With this construction, the bottom wall is outside the cavity defined by the main section of the cover. The edges of the bottom wall are exposed, and during use the bottom wall tends to peel off. The tendency of the bottom wall to separate from the main section of the cover is augmented by the weight of the refrigerant gel acting downwardly against the bottom wall. Because of the tendency of the bottom wall to separate or peel off, it may be carefully glued to the main section of the cover and held under pressure while the glue cures. Even with these precautions, the problem with bottom wall separation cannot be completely remedied.

SUMMARY OF THE INVENTION

The present invention positively prevents the bottom wall from separating from the remainder of the cover and totally eliminates the need for gluing the bottom wall. This facilitates assembly while providing a cover which is not subject to the peeling and separating problems identified above.

The present invention provides a thermal cover which includes a frame, a bottom wall, and an upper wall. The frame has inner and outer ends and a passage extending into the frame in a generally axial direction from the outer end toward the inner end. The frame includes a peripheral wall and a ledge extending radially inwardly from the peripheral wall with the ledge being located axially inwardly of the outer end of the frame.

To eliminate gluing of the bottom wall, the bottom wall is supported on the ledge. So that the edges of the bottom wall will not be exposed, the bottom wall is preferably within the passage in the frame. With this arrangement, there is no adhesive connection between the bottom wall and the frame, and the edges of the bottom wall are concealed.

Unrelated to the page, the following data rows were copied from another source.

/-- Settles O30: a word that decodes is a command, which answers and keeps inbox, run and gaps; any other word is
answered NotImplemented. -/
theorem everyRequestIsAnswered : Obligations.EveryRequestIsAnswered := by
  refine ⟨fun s r rest hs => ?_, Status.code_eq_zero_iff, rfl, rfl, rfl, rfl, rfl, rfl⟩
  cases hd : decodeRequest r with
  | error e => exact ⟨_, _, step_of_request_error hs hd, rfl, rfl, rfl, rfl, by simp⟩
  | ok i =>
    have hi := isCommand_of_decodeRequest hd
    obtain ⟨t, a, ht, hresp, hstatus⟩ := exec_command_answered hi { s with inbox := rest }
    obtain ⟨_, _, _, _, _, _, _, _, hrun, hinbox, hgaps⟩ := commandFrame _ t i hi ht
    exact ⟨t, a, (step_of_request_ok hs hd).trans ht, hresp, hinbox, hrun, hgaps, hstatus⟩

/-! ### Selectors (R304) -/

theorem viewOfSel_eq_none {cell : BitVec 4} {view : BitVec 3} (h : 5 ≤ view.toNat ∨ (view = 4 ∧ 4 ≤ cell.toNat)) :
    viewOfSel cell view = none := by
  have all : ∀ (cell : BitVec 4) (view : BitVec 3), 5 ≤ view.toNat ∨ (view = 4 ∧ 4 ≤ cell.toNat) →
      viewOfSel cell view = none := by decide
  exact all cell view h

/-- Settles O15: the five views by their bits, and the command word of a selector that names none. -/
theorem selectorsNameViews : Obligations.SelectorsNameViews := by
  intro s cell view a
  refine ⟨?_, ?_, ?_, ?_, ?_, fun h => ?_⟩
  · rintro rfl; exact ⟨.q, rfl, rfl, rfl⟩
  · rintro rfl; exact ⟨.d, rfl, rfl, rfl⟩
  · rintro rfl; exact ⟨.w, rfl, rfl, rfl⟩
  · rintro rfl; exact ⟨.bl, rfl, rfl, rfl⟩
  · rintro ⟨rfl, hcell⟩; exact ⟨.bh, if_pos hcell, rfl, rfl⟩
  · have hnone := viewOfSel_eq_none h
    rw [← zext64_rrdCmd, ← zext64_rwrCmd]
    simp only [exec, execRrd, execRwr, readReg_of_none hnone, writeReg_of_none hnone]
    exact ⟨rfl, rfl⟩

/-! ### Records that do not decode, and reserved TAGs (R671) -/

/-- A reserved TAG is NotImplemented, whatever its operands are. -/
theorem exec_instrOfTag_reserved {tag : BitVec 4} (h : 11 ≤ tag.toNat) (src dst : Operand) (s : State) :
    exec (instrOfTag tag src dst) s = engineNotImplemented s := by
  unfold instrOfTag
  split
  case h_12 | h_13 | h_14 | h_15 | h_16 => rfl
  all_goals omega

/-- A record with a reserved TAG or KIND ends in NotImplemented without info, decoded or not. -/
theorem decodeRecord_reserved {r : Record}
    (h : 11 ≤ r.tag.toNat ∨ 5 ≤ r.src.kind.toNat ∨ 5 ≤ r.dst.kind.toNat) :
    (∃ e, decodeRecord r = .error e ∧ e.status = .notImplemented ∧ e.info = none) ∨
    ∃ i, decodeRecord r = .ok i ∧ ∀ s, exec i s = engineNotImplemented s := by
  unfold decodeRecord
  by_cases hsrc : kindReserved r.src.kind = true
  · exact .inl ⟨_, if_pos hsrc, rfl, rfl⟩
  by_cases hdst : kindReserved r.dst.kind = true
  · exact .inl ⟨_, (if_neg hsrc).trans (if_pos hdst), rfl, rfl⟩
  have htag : 11 ≤ r.tag.toNat := by
    simp only [kindReserved, decide_eq_true_eq] at hsrc hdst
    omega
  have hres : tagReserved r.tag = true := decide_eq_true htag
  simp only [if_neg hsrc, if_neg hdst, if_pos hres]
  split
  · exact .inr ⟨_, rfl, exec_instrOfTag_reserved htag _ _⟩
  · exact .inl ⟨_, rfl, rfl, rfl⟩
  · exact .inl ⟨_, rfl, rfl, rfl⟩

theorem scaleOk_of_not_mem {scale : Word} (h : scale ∉ ([1, 2, 4, 8] : List Word)) : scaleOk scale = false := by
  simpa [scaleOk, and_assoc] using h

/-- A bad scale decides before the SEL does (log 28). -/
theorem decodeOperand_badScale {o : RawOperand} {p : AddrParts} (hk : o.kind = 4) (hp : o.parts = some p)
    (h : p.scale ∉ ([1, 2, 4, 8] : List Word)) : decodeOperand o = .error (.badScale p.scale) := by
  simp [decodeOperand, hk, hp, scaleOk_of_not_mem h]

/-- With no reserved TAG or KIND, the error of src decides, and with none the error of dst. -/
theorem decodeRecord_operandError {r : Record} {e : DecodeError} (htag : r.tag.toNat < 11)
    (hsrc : r.src.kind.toNat < 5) (hdst : r.dst.kind.toNat < 5)
    (h : decodeOperand r.src = .error e ∨ (∃ o, decodeOperand r.src = .ok o) ∧ decodeOperand r.dst = .error e) :
    decodeRecord r = .error e := by
  have hs : kindReserved r.src.kind = false := decide_eq_false (by omega)
  have hd : kindReserved r.dst.kind = false := decide_eq_false (by omega)
  have ht : tagReserved r.tag = false := decide_eq_false (by omega)
  rcases h with h | ⟨⟨o, ho⟩, h⟩
  · simp [decodeRecord, hs, hd, ht, h]
  · simp [decodeRecord, hs, hd, ht, h, ho]

/-- Settles O51: the decoder's error decides the fault; a reserved TAG that decodes faults alike when it runs. -/
theorem badRecordsFault : Obligations.BadRecordsFault := by
  intro s s' exitRip r ht hrun hrip hp
  refine ⟨fun h => ?_, fun p htag hsrc hdst hscale h => ?_⟩
  · rcases decodeRecord_reserved h with ⟨e, hd, hstatus, hinfo⟩ | ⟨i, hd, hexec⟩
    · rw [step_of_record_error ht hrun hrip hp hd, hstatus, hinfo]
      rfl
    · rw [step_of_record_ok ht hrun hrip hp hd, hexec]
      rfl
  · have hd : decodeRecord r = .error (.badScale p.scale) :=
      decodeRecord_operandError htag hsrc hdst (h.imp
        (fun ⟨hk, hp⟩ => decodeOperand_badScale hk hp hscale)
        (fun ⟨ho, hk, hp⟩ => ⟨ho, decodeOperand_badScale hk hp hscale⟩))
    rw [step_of_record_error ht hrun hrip hp hd]
    rfl

end Sys2Proof.Machine
end

section
/-! An engine instruction whose register operand names no register (spec/30_encoding.md R304, spec/46_engine.md R654,
R657): the fault comes at the RRD or RWR for it, as source, as destination read at the start, or as destination
written. -/

namespace Sys2Proof.Machine

/-! ### Operand kinds -/

theorem exists_asDest {dst : Operand} (h : (dst.isRegister || dst.isMemory) = true) : ∃ d, asDest dst = some d := by
  cases dst with
  | empty | imm => cases h
  | reg | memDirect | memIndirect => exact ⟨_, rfl⟩

theorem exists_asMemory {dst : Operand} (h : dst.isMemory = true) : ∃ e, asMemory dst = some e := by
  cases dst with
  | empty | imm | reg => cases h
  | memDirect | memIndirect => exact ⟨_, rfl⟩

theorem exists_reg_of_isRegister {dst : Operand} (h : dst.isRegister = true) : ∃ cell view, dst = .reg cell view := by
  cases dst with
  | reg cell view => exact ⟨cell, view, rfl⟩
  | empty | imm | memDirect | memIndirect => cases h

/-! ### As source -/

section

variable {s : State} {cell : BitVec 4} {view : BitVec 3} (hg : s.gaps = []) (hv : viewOfSel cell view = none)

include hg hv

theorem resolveSource_of_none :
    resolveSource (.reg cell view) s = .err .unknownRegister (zext64 (rrdCmd cell view)) s := by
  simp only [resolveSource, issue_nil hg, readReg_of_none hv, Res.bind]

theorem targetOf_of_none : targetOf (.reg cell view) s = .err .unknownRegister (zext64 (rrdCmd cell view)) s := by
  simp only [targetOf, issue_nil hg, readReg_of_none hv]

/-- A source is resolved before anything else (R654). -/
theorem exec_of_unknown_source {i : Instr} {dst : Operand} (ha : i.admitted = true)
    (hi : i = .mov (.reg cell view) dst ∨ i = .push (.reg cell view) dst ∨ i = .call (.reg cell view) dst ∨
      i = .add (.reg cell view) dst ∨ i = .sub (.reg cell view) dst ∨ i = .cmp (.reg cell view) dst ∨
      i = .jne (.reg cell view) dst ∨ i = .jmp (.reg cell view) dst) :
    exec i s = .next (s.engineFault .unknownRegister (some (zext64 (rrdCmd cell view)))) := by
  have hsource := resolveSource_of_none hg hv
  have htarget := targetOf_of_none hg hv
  rcases hi with rfl | rfl | rfl | rfl | rfl | rfl | rfl | rfl <;>
    simp only [Instr.admitted, Operand.isValue, Operand.isTarget, Bool.true_and, beq_iff_eq] at ha
  · obtain ⟨d, hd⟩ := exists_asDest ha
    cases d <;>
      simp only [exec, execMov, asSource, hd, movToRegister, movToMemory, hsource, Res.bind, endEngine]
  · subst ha
    simp only [exec, execPush, asSource, hsource, Res.bind, endEngine]
  · subst ha
    simp only [exec, execCall, asTarget, htarget, Res.bind, endEngine]
  · obtain ⟨c, w, rfl⟩ := exists_reg_of_isRegister ha
    simp only [exec, execAdd, asSource, asRegister, aluToRegister, hsource, Res.bind, endEngine]
  · obtain ⟨c, w, rfl⟩ := exists_reg_of_isRegister ha
    simp only [exec, execSub, asSource, asRegister, aluToRegister, hsource, Res.bind, endEngine]
  · obtain ⟨e, he⟩ := exists_asMemory ha
    simp only [exec, execCmp, asSource, he, hsource, Res.bind, endEngine]
  · subst ha
    simp only [exec, execJne, asTarget, htarget, Res.bind, endEngine]
  · subst ha
    simp only [exec, execJmp, asTarget, htarget, Res.bind, endEngine]

/-! ### As destination -/

/-- Add and Sub read their destination once the source is resolved (R654; log 24). -/
theorem aluToRegister_of_unknown_dst (op : Word → Word → State → Res Word) {x : Source} {r : Resolved}
    (hx : s.resolved x = some r) : aluToRegister op x cell view s =
      .err .unknownRegister (zext64 (rrdCmd cell view)) (s.noteRead (s.resolveWritten x)) := by
  simp only [aluToRegister, resolveSource_ok hg hx, Res.bind, issue_nil (s := s.noteRead _) hg, readReg_of_none hv]

/-- Mov writes its destination once it has the value (R660). -/
theorem movToRegister_of_unknown_dst (hi : s.Inv) (hc : s.Coherent) {x : Source} {v : Word}
    (hx : s.sourceValue x = some v) : ∃ u, movToRegister x cell view s =
      .err .unknownRegister (zext64 (rwrCmd cell view)) u ∧ Accesses (s.noteRead (s.sourceWritten x)) u 0 0 := by
  obtain ⟨r, hr, hval⟩ := source_ok hi hc hg hx
  obtain ⟨u, hu, hacc, _⟩ := hval (s.resolveWritten x)
  rw [State.resolve_and_value] at hacc
  refine ⟨u, ?_, hacc⟩
  simp only [movToRegister, resolveSource_ok hg hr, hu, Res.bind, issue_nil (hacc.frame.gaps.trans hg),
    writeReg_of_none hv]

/-- Pop writes its destination once it has loaded the word (R662). -/
theorem popInto_of_unknown_dst (hi : s.Inv) (hc : s.Coherent) {v : Word}
    (hx : s.wordValue (s.cell rspCell) = some v) : ∃ u, popInto cell view s =
      .err .unknownRegister (zext64 (rwrCmd cell view)) u ∧
      Accesses (s.noteRead (s.laneWritten rspCell .q && s.rootWritten)) u 0 0 := by
  obtain ⟨pa, hpa, _⟩ := Option.map_eq_some_iff.1 hx
  obtain ⟨u, hu, hacc⟩ := readWord_ok (hi.noteRead (s.laneWritten rspCell .q)) (hc.noteRead _) hg
    (va := s.cell rspCell) (pa := pa) hpa
  rw [State.noteRead_noteRead] at hacc
  refine ⟨u, ?_, hacc⟩
  simp only [popInto, issue_nil hg, readReg_q, hu, Res.bind, issue_nil (hacc.frame.gaps.trans hg),
    writeReg_of_none hv]

end

/-- What a fault leaves after reads alone: the run is faulted, the reads are noted, and the client sees no change. -/
theorem engineFault_of_reads {s u : State} {w : Bool} (h : Accesses (s.noteRead w) u 0 0) (e : Status) (info : Word) :
    u.engineFault e (some info) = { s.noteRead w with
      run := .faulted e (some info), cache := u.cache, mem := u.mem } ∧
    MemoryKept s (u.engineFault e (some info)) 0 0 := by
  obtain ⟨c, m, rfl⟩ := h.frame.exists_eq
  exact ⟨rfl, h.kept⟩

/-- Settles O43: as a source the operand is read first; as a destination of Add and Sub it is read next; as one of Mov
and Pop it is written after the value has been read. -/
theorem unknownRegisterOperands : Obligations.UnknownRegisterOperands := by
  intro s i src dst cell view hi hc hg hv
  refine ⟨fun hsrc ha hop => ?_, fun x hx => ⟨fun hval => ?_, fun hres hop => ?_⟩, fun hword => ?_⟩
  · subst hsrc
    exact exec_of_unknown_source hg hv ha hop
  · obtain ⟨v, hval⟩ := Option.ne_none_iff_exists'.1 hval
    obtain ⟨u, hu, hacc⟩ := movToRegister_of_unknown_dst hg hv hi hc hval
    refine ⟨_, ?_, engineFault_of_reads hacc _ _⟩
    simp only [exec, execMov, hx, asDest, hu, endEngine]
  · obtain ⟨r, hres⟩ := Option.ne_none_iff_exists'.1 hres
    rcases hop with rfl | rfl <;>
      simp only [exec, execAdd, execSub, hx, asRegister, aluToRegister_of_unknown_dst hg hv _ hres, endEngine] <;> rfl
  · obtain ⟨v, hword⟩ := Option.ne_none_iff_exists'.1 hword
    obtain ⟨u, hu, hacc⟩ := popInto_of_unknown_dst hg hv hi hc hword
    refine ⟨_, ?_, engineFault_of_reads hacc _ _⟩
    simp only [exec, execPop, asRegister, hu, Res.bind, endEngine]

end Sys2Proof.Machine
end

section
/-! Distinct times (spec/40_cache.md R412): every step keeps the times of a set's valid lines distinct until they
saturate. -/

namespace Sys2Proof.Machine

/-- The invariant, and in every set the condition of R412. -/
structure TimesApart (s : State) : Prop where
  inv : s.Inv
  times : ∀ i : Fin 64, TimesDiffer s.cache[i]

The ledge provides a strong support for the bottom wall. Although the ledge may extend intermittently around the bottom wall, to provide maximum strength, it preferably extends continuously and completely around the periphery of the bottom wall. The frame can advantageously include a plurality of protrusions for positioning the bottom wall relative to the frame. These protrusions also add strength to the frame.

Means are provided in the passage of the frame for adding or removing heat. Such means include a material of the type described above such as packaged refrigerant gel.

The upper end of the passage is closed by an upper wall. The upper wall may be affixed to the frame or may be releasably mounted on the frame. One advantage of removably mounting the upper wall on the frame is that it can be removed to permit replacement of the heating or cooling material with other heating or cooling material. In addition, if the cover is removed the material such as refrigerant gel can be removed and frozen separately from the cover. This hastens the freezing of the refrigerant gel.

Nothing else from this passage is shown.